The role that economic diversity is playing in their institutional plans has been shifting over the decades.

To admittedly oversimplify, early on, say in the first few decades after WWII, basically these colleges had recognized that in a modern industrialized economy, it would benefit the children of parents with high social, political, and financial capital (aka white shoe kids) to mix with some kids who had very high intellectual capital (brown shoe kids).

Roughly in the 1990s and on, there were increasing concerns about the growing gap beween the wealthiest versus the working and middle classes, and eventually some sharply critical exposes of how skewed these colleges were despite their well-publicized aid policies. And they manifestly responded to that criticism–a bit. They remained very skewed but a little less so than in, say, the early 2000s.

In parallel, though, there were dynamics involving gender, race/ethnicity, religion, and so on. And until recently, they had a relatively free hand to try to shape the diversity of their classes in those ways directly. But now with the exception of gender, that sort of thing is largely illegal.

So I wasn’t able to read that article because of a paywall, but I know in general it seems that many of these colleges have further ramped up their efforts to become more economically diverse, possibly in part just as a continued response to the criticisms of lack of economic diversity, but also possibly in part as a sort of substitute for what they can no longer do with ethnicity. Which in US society is going to sort of work, although obviously not as predictably.

The article specifically focuses on Pell grant recipients as a surrogate marker for poor kids. It’s a meaningful departure from the “brown shoe“, “Horatio Alger“ trope that was popular in the 1920a and repackaged in the Sputnik years following WWII. These kids require significant accommodations even after they arrive on campus. The article specifically mentions ordinary items like money for laundry. I know of cases where room and board during holidays and breaks are major considerations.

Yeah this isn’t going to be very precise, but I think something like 35% of college students nationally receive Pell Grants, give or take, and as of the early 2000s the most selective colleges tended to be around 10%. Economic “diversity” mostly meant some middle-middle to upper-middle class students to go along with the full upper class students.
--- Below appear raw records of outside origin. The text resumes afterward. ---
-- ==== Sys2Proof/Proofs/RegionFrame.lean ====
section
/-! SUPPORT. The frame of an instruction that closes its group's flashback region (R154) and reads memory (`ReadsOnly`) before
it takes effect. -/

namespace Sys2Proof.Machine

open Sys2Proof.Claims

/-! Who a group is. -/

theorem State.blockOf_setGroup {s : State} {k : Nat} {g g' : Group} (hg : FMap.find s.groups k = some g) (hident : g'.ident = g.ident) (j : Nat) :
    (s.setGroup k g').blockOf j = s.blockOf j := by
  unfold State.blockOf
  by_cases hj : k = j
  · subst hj
    simp only [State.find_setGroup, hg, State.setGroup_blocks, hident]
  · rw [show FMap.find (s.setGroup k g').groups j = FMap.find s.groups j from FMap.find_insert_other s.groups hj g', State.setGroup_blocks]

theorem State.gridOf_setGroup {s : State} {k : Nat} {g g' : Group} (hg : FMap.find s.groups k = some g) (hident : g'.ident = g.ident) (j : Nat) :
    (s.setGroup k g').gridOf j = s.gridOf j := by
  rw [State.gridOf, State.blockOf_setGroup hg hident, State.gridOf]
  rfl

theorem State.vfOf_setGroup {s : State} {k : Nat} {g g' : Group} (hg : FMap.find s.groups k = some g) (hident : g'.ident = g.ident) (j : Nat) :
    (s.setGroup k g').vfOf j = s.vfOf j := by
  rw [State.vfOf, State.gridOf_setGroup hg hident, State.vfOf]

theorem State.vfOf_of_eq {s t : State} (hgroups : t.groups = s.groups) (hblocks : t.blocks = s.blocks) (hgrids : t.grids = s.grids) (j : Nat) :
    t.vfOf j = s.vfOf j := by
  simp only [State.vfOf, State.gridOf, State.blockOf, hgroups, hblocks, hgrids]

/-! Closing a region. -/

/-- A closed region is all that differs. -/
theorem Group.closeRegion_eq (g : Group) (cause : Nat) : ∃ fp, g.closeRegion cause = { g with fp := fp } := by
  unfold Group.closeRegion
  split
  · exact ⟨_, rfl⟩
  · exact ⟨g.fp, rfl⟩

theorem Group.closeRegion_ident (g : Group) (cause : Nat) : (g.closeRegion cause).ident = g.ident := by
  obtain ⟨fp, h⟩ := g.closeRegion_eq cause
  rw [h]

theorem Group.closeRegion_links (g : Group) (cause : Nat) : (g.closeRegion cause).links = g.links := by
  obtain ⟨fp, h⟩ := g.closeRegion_eq cause
  rw [h]

theorem Group.closeRegion_guards (g : Group) (cause : Nat) : (g.closeRegion cause).guards = g.guards := by
  obtain ⟨fp, h⟩ := g.closeRegion_eq cause
  rw [h]

theorem State.closeRegionOf_eq {s : State} {gid : Nat} {g : Group} (hg : FMap.find s.groups gid = some g) (cause : Nat) :
    s.closeRegionOf gid cause = s.setGroup gid (g.closeRegion cause) := State.modGroup_of_find hg _

theorem State.find_closeRegionOf {s : State} {gid : Nat} {g : Group} (hg : FMap.find s.groups gid = some g) (cause : Nat) :
    FMap.find (s.closeRegionOf gid cause).groups gid = some (g.closeRegion cause) := by
  rw [State.closeRegionOf_eq hg, State.find_setGroup]

theorem State.find_closeRegionOf_other (s : State) {gid k : Nat} (hk : k ≠ gid) (cause : Nat) :
    FMap.find (s.closeRegionOf gid cause).groups k = FMap.find s.groups k := by
  unfold State.closeRegionOf State.modGroup
  split
  · exact FMap.find_insert_other s.groups (Ne.symm hk) _
  · rfl

theorem State.vfOf_closeRegionOf {s : State} {gid : Nat} {g : Group} (hg : FMap.find s.groups gid = some g) (cause j : Nat) :
    (s.closeRegionOf gid cause).vfOf j = s.vfOf j := by
  rw [State.closeRegionOf_eq hg, State.vfOf_setGroup hg (g.closeRegion_ident cause)]

@[simp] theorem State.closeRegionOf_ms (s : State) (gid cause : Nat) : (s.closeRegionOf gid cause).ms = s.ms := State.modGroup_ms ..
@[simp] theorem State.closeRegionOf_cores (s : State) (gid cause : Nat) : (s.closeRegionOf gid cause).cores = s.cores := State.modGroup_cores ..
@[simp] theorem State.closeRegionOf_blocks (s : State) (gid cause : Nat) : (s.closeRegionOf gid cause).blocks = s.blocks := State.modGroup_blocks ..
@[simp] theorem State.closeRegionOf_vfs (s : State) (gid cause : Nat) : (s.closeRegionOf gid cause).vfs = s.vfs := State.modGroup_vfs ..
@[simp] theorem State.closeRegionOf_handlers (s : State) (gid cause : Nat) : (s.closeRegionOf gid cause).handlers = s.handlers := State.modGroup_handlers ..
@[simp] theorem State.closeRegionOf_turn (s : State) (gid cause : Nat) : (s.closeRegionOf gid cause).turn = s.turn := State.modGroup_turn ..
@[simp] theorem State.closeRegionOf_grids (s : State) (gid cause : Nat) : (s.closeRegionOf gid cause).grids = s.grids := State.modGroup_grids ..

theorem State.core_closeRegionOf (s : State) (gid cause k : Nat) : (s.closeRegionOf gid cause).core k = s.core k :=
  State.core_of_cores (s.closeRegionOf_cores gid cause) k

theorem keepsMemory_closeRegionOf (s : State) (gid cause : Nat) : KeepsMemory s (s.closeRegionOf gid cause) :=
  keepsMemory_of_eq (s.closeRegionOf_ms ..) (s.closeRegionOf_blocks ..) (s.closeRegionOf_cores ..)

/-- An instruction that closes the region takes effect after it, unless it faults (R154). -/
theorem closing_of_effect {cause : Nat} {body : State → Ctx → Done} {s : State} {c : Ctx} {d : Done}
    (h : body (s.closeRegionOf c.gid cause) c = d) (hd : ∀ (s' : State) (c' : Ctx) (r : FaultReq), d ≠ .fault s' c' r) : closing cause body s c = d := by
  unfold closing
  rw [show s.modGroup c.gid (fun g => g.closeRegion cause) = s.closeRegionOf c.gid cause from rfl, h]
  split
  · exact absurd rfl (hd _ _ _)
  · rfl

/-! Tokens (R106). -/

/-- A group that pays no tokens, with no request held, goes on as it is. -/
theorem chargeSectors_of_none {s : State} {c : Ctx} (hfree : NoTokens s c) (sizes : List Nat) (k : State → Done) :
    chargeSectors c sizes k s = k s := by
  obtain ⟨hen, hline⟩ := hfree
  have hspend : ∀ die who n, s.spend (s.vfOf c.gid) die n who = (true, s) := by
    intro die who n
    rw [State.spend, if_pos (.inl (by rw [hen]; rfl)), State.leaveLine, hline]
    rfl
  have hall : ∀ die who l out, spendAll (s.vfOf c.gid) die who l out s = (none, s) := by
    intro die who l
    induction l with
    | nil => exact fun out => rfl
    | cons n l ih =>
      intro out
      rw [spendAll, hspend]
      exact ih (out + 1)
  simp only [chargeSectors, hall]

theorem noTokens_of_eq {s t : State} {c : Ctx} (hvf : t.vfOf c.gid = s.vfOf c.gid) (hvfs : t.vfs = s.vfs) (hparts : t.parts = s.parts)
    (h : NoTokens s c) : NoTokens t c := by
  simp only [NoTokens, State.bandwidth, State.vf, State.part, hvf, hvfs, hparts] at h ⊢
  exact h

theorem noTokens_closeRegionOf {s : State} {c : Ctx} {g : Group} (hg : FMap.find s.groups c.gid = some g) (h : NoTokens s c) (cause : Nat) :
    NoTokens (s.closeRegionOf c.gid cause) c := noTokens_of_eq (State.vfOf_closeRegionOf hg ..) (s.closeRegionOf_vfs ..) (State.modGroup_parts ..) h

/-! After a read (`ReadsOnly`). -/

theorem readsOnly_refl (s : State) : ReadsOnly s s := ⟨keepsMemory_refl s, rfl, rfl, rfl, rfl, rfl, ⟨rfl, rfl⟩, fun _ => rfl⟩

theorem readsOnly_trans {s t u : State} (h : ReadsOnly s t) (h' : ReadsOnly t u) : ReadsOnly s u := by
  obtain ⟨hmem, hgroups, hhandlers, hvfs, hgrids, hharts, ⟨hcur, hid⟩, hqueue⟩ := h
  obtain ⟨hmem', hgroups', hhandlers', hvfs', hgrids', hharts', ⟨hcur', hid'⟩, hqueue'⟩ := h'
  exact ⟨keepsMemory_trans hmem hmem', hgroups'.trans hgroups, hhandlers'.trans hhandlers, hvfs'.trans hvfs, hgrids'.trans hgrids,
    hharts'.trans hharts, ⟨hcur'.trans hcur, hid'.trans hid⟩, fun k => (hqueue' k).trans (hqueue k)⟩

theorem readsOnly_keepsMemory {s t : State} (h : ReadsOnly s t) : KeepsMemory s t := h.1

theorem readsOnly_groups {s t : State} (h : ReadsOnly s t) : t.groups = s.groups := h.2.1

theorem readsOnly_handlers {s t : State} (h : ReadsOnly s t) : t.handlers = s.handlers := h.2.2.1

theorem readsOnly_vfs {s t : State} (h : ReadsOnly s t) : t.vfs = s.vfs := h.2.2.2.1

theorem readsOnly_nextId {s t : State} (h : ReadsOnly s t) : t.turn.nextId = s.turn.nextId := h.2.2.2.2.2.2.1.2

theorem readsOnly_queue {s t : State} (h : ReadsOnly s t) (k : Nat) : (t.core k).queue = (s.core k).queue := h.2.2.2.2.2.2.2 k

theorem readsOnly_vfOf {s t : State} (h : ReadsOnly s t) (j : Nat) : t.vfOf j = s.vfOf j := by
  obtain ⟨⟨_, _, hblocks, _⟩, hgroups, _, _, hgrids, _⟩ := h
  exact State.vfOf_of_eq hgroups hblocks hgrids j

theorem readsOnly_gridOf {s t : State} (h : ReadsOnly s t) (j : Nat) : t.gridOf j = s.gridOf j := by
  obtain ⟨⟨_, _, hblocks, _⟩, hgroups, _, _, hgrids, _⟩ := h
  simp only [State.gridOf, State.blockOf, hgroups, hblocks, hgrids]

/-- What an instruction finds after it has closed its region and read memory: its group but for the region, and every other as before. -/
structure Closed (s t : State) (gid cause : Nat) : Prop where
  memory : KeepsMemory s t
  group : ∀ g, FMap.find s.groups gid = some g → FMap.find t.groups gid = some (g.closeRegion cause)
  others : ∀ k, k ≠ gid → FMap.find t.groups k = FMap.find s.groups k
  handlers : t.handlers = s.handlers
  vfs : t.vfs = s.vfs
  nextId : t.turn.nextId = s.turn.nextId
  queue : ∀ k, (t.core k).queue = (s.core k).queue

theorem closed_closeRegionOf (s : State) (gid cause : Nat) : Closed s (s.closeRegionOf gid cause) gid cause :=
  ⟨keepsMemory_closeRegionOf s gid cause, fun _ hg => State.find_closeRegionOf hg cause, fun _ hk => s.find_closeRegionOf_other hk cause,
    s.closeRegionOf_handlers .., s.closeRegionOf_vfs .., by rw [State.closeRegionOf_turn], fun k => by rw [State.core_closeRegionOf]⟩

theorem Closed.reads {s t u : State} {gid cause : Nat} (h : Closed s t gid cause) (hr : ReadsOnly t u) : Closed s u gid cause :=
  ⟨keepsMemory_trans h.memory (readsOnly_keepsMemory hr), fun g hg => by rw [readsOnly_groups hr, h.group g hg], fun k hk => by rw [readsOnly_groups hr, h.others k hk],
    (readsOnly_handlers hr).trans h.handlers, (readsOnly_vfs hr).trans h.vfs, (readsOnly_nextId hr).trans h.nextId, fun k => (readsOnly_queue hr k).trans (h.queue k)⟩

/-- The issuer is still there. -/
theorem Closed.keepsIssuer {s t : State} {c : Ctx} {cause : Nat} (h : Closed s t c.gid cause) (hctx : s.ctx = some c) : KeepsIssuer s t c := by
  obtain ⟨g, hg⟩ := group_of_ctx hctx
  exact ⟨⟨_, h.group g hg⟩, h.handlers⟩

/-- Closing the region leaves nothing to flush where there was nothing. -/
theorem Closed.withRelease {s t : State} {c : Ctx} {cause : Nat} (h : Closed s t c.gid cause) (hctx : s.ctx = some c) (hflush : NothingToFlush s c)
    (k : State → Ctx → Done) : withRelease k t c = k t c := by
  obtain ⟨hwait, hlinks⟩ := hflush
  obtain ⟨g, hg⟩ := group_of_ctx hctx
  obtain ⟨hwritten, hflush⟩ := hlinks g hg
  refine withReleaseOf_of_links (h.group g hg) hwait ?_ ?_ _ k
  · rw [Group.closeRegion_links, hwritten]
  · rw [Group.closeRegion_links, hflush]

end Sys2Proof.Machine
end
So that became a bit of a scandal, and now they might be over 20%, but that of course is still not the same as the general number.

And you are right that traditional financial aid alone is usually not sufficient to make even that increase workable, they have had to invest more in various other forms of support. As came up in the recent Middlebury thread, there are all sorts of costs to send a kid away from home to a residential college that are easily covered by higher income families, but are a real strain, or not possible at all, for sufficiently low income families. And then other issues as well.

Of course this is all good, I believe these colleges should be spending these resources in this way, and should in fact keep doing more. But it definitely represented a new phase for them.

Of course, Pell eligibility would be higher among all high school graduates, but college attendance still skews toward higher SES.

But it would be a misconception to see “Pell = poorest people” when eligibility would be close to half of the high school graduating population.

Yeah, Pell grants typically go up above the true lower income groups into what most people would think of as something like the lower-middle class.

So I would more turn it around. If only 10% of your students are getting Pell grants, that means very few of your students are even lower middle class.